Józef Poniatowski
Poniatowski, Józef
Born May 7, 1763, in Vienna; died Oct. 19, 1813, near Leipzig. Prince, Polish general, marshal of France (1813). Nephew of the Polish king Stanisław Augustus.
Poniatowski served in the Austrian Army from 1780 and became an adjutant to Emperor Joseph II in 1788. He went to Poland in 1789 upon the invitation of Stanisław Augustus, participated in the reorganization of the Polish Army, and commanded a division. In 1792 during the war against the Confederation of Targowica and the tsarist troops he commanded an army. After the war, Poniatowski went to Vienna in 1793. He returned to Poland during the Polish Uprising of 1794, and, while commanding a division, successfully fought against the Prussian troops at Warsaw. He lived in Vienna from 1795 to 1798 and then returned to Poland.
During the war between Russia, Prussia, and France of 1806–07, Poniatowski sided with Napoleon in 1806 as the French Army approached Warsaw. He became minister of war of the Duchy of Warsaw in 1807. He fought successfully against the Austrian troops in Galicia during the Austro-French War of 1809. In 1812 he formed the 100,000-man Polish Army and commanded the Polish V Corps of the Napoleonic Grand Army during Napoleon’s campaign in Russia.
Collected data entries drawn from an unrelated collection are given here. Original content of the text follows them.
-- ==== Sys2Proof/Laws/Bank.lean ====
section
/-! SUPPORT. The laws of a bank of like things: an item read after a write. -/

namespace Sys2Proof

theorem Bank.ext_list {α : Type} {n : Nat} {a b : Bank α n} (h : a.list = b.list) : a = b := by
  cases a; cases b; cases h; rfl

@[simp] theorem Bank.get_set_self {α : Type} {n : Nat} (b : Bank α n) (i : Fin n) (x : α) : (b.set i x).get i = x := by
  simp [Bank.get, Bank.set]

theorem Bank.get_set_other {α : Type} {n : Nat} (b : Bank α n) (i j : Fin n) (x : α) (h : i ≠ j) : (b.set i x).get j = b.get j := by
  have h : i.val ≠ j.val := fun e => h (Fin.ext e)
  simp [Bank.get, Bank.set, List.getElem_set_ne h]

@[simp] theorem Bank.get_upd_self {α : Type} {n : Nat} (b : Bank α n) (i : Fin n) (f : α → α) : (b.upd i f).get i = f (b.get i) := by
  simp [Bank.upd]

theorem Bank.get_upd_other {α : Type} {n : Nat} (b : Bank α n) (i j : Fin n) (f : α → α) (h : i ≠ j) : (b.upd i f).get j = b.get j := by
  simp [Bank.upd, Bank.get_set_other _ _ _ _ h]

@[simp] theorem Bank.get_fill {α : Type} (n : Nat) (x : α) (i : Fin n) : (Bank.fill n x).get i = x := by
  simp [Bank.get, Bank.fill]

@[simp] theorem Bank.get_all {α : Type} {n : Nat} (b : Bank α n) (f : α → α) (i : Fin n) : (b.all f).get i = f (b.get i) := by
  simp [Bank.get, Bank.all]

end Sys2Proof
end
After the defeat of Napoleon’s army in Russia, Poniatowski retreated with the remnants of the Polish forces to Saxony and in 1813 joined Napoleon’s main forces, which had arrived from France. He commanded the VIII Corps in the battle of Leipzig of 1813, during which Napoleon made him a marshal of France and charged him with covering the retreat of the French Army. Having been seriously wounded, Poniatowski drowned while swimming across the Elster River. His remains were brought to Warsaw in 1814 and to Kraków in 1819, and he was buried on Wawel Hill. A monument to Poniatowski by the sculptor B. Thorvaldsen was erected in Warsaw in 1913.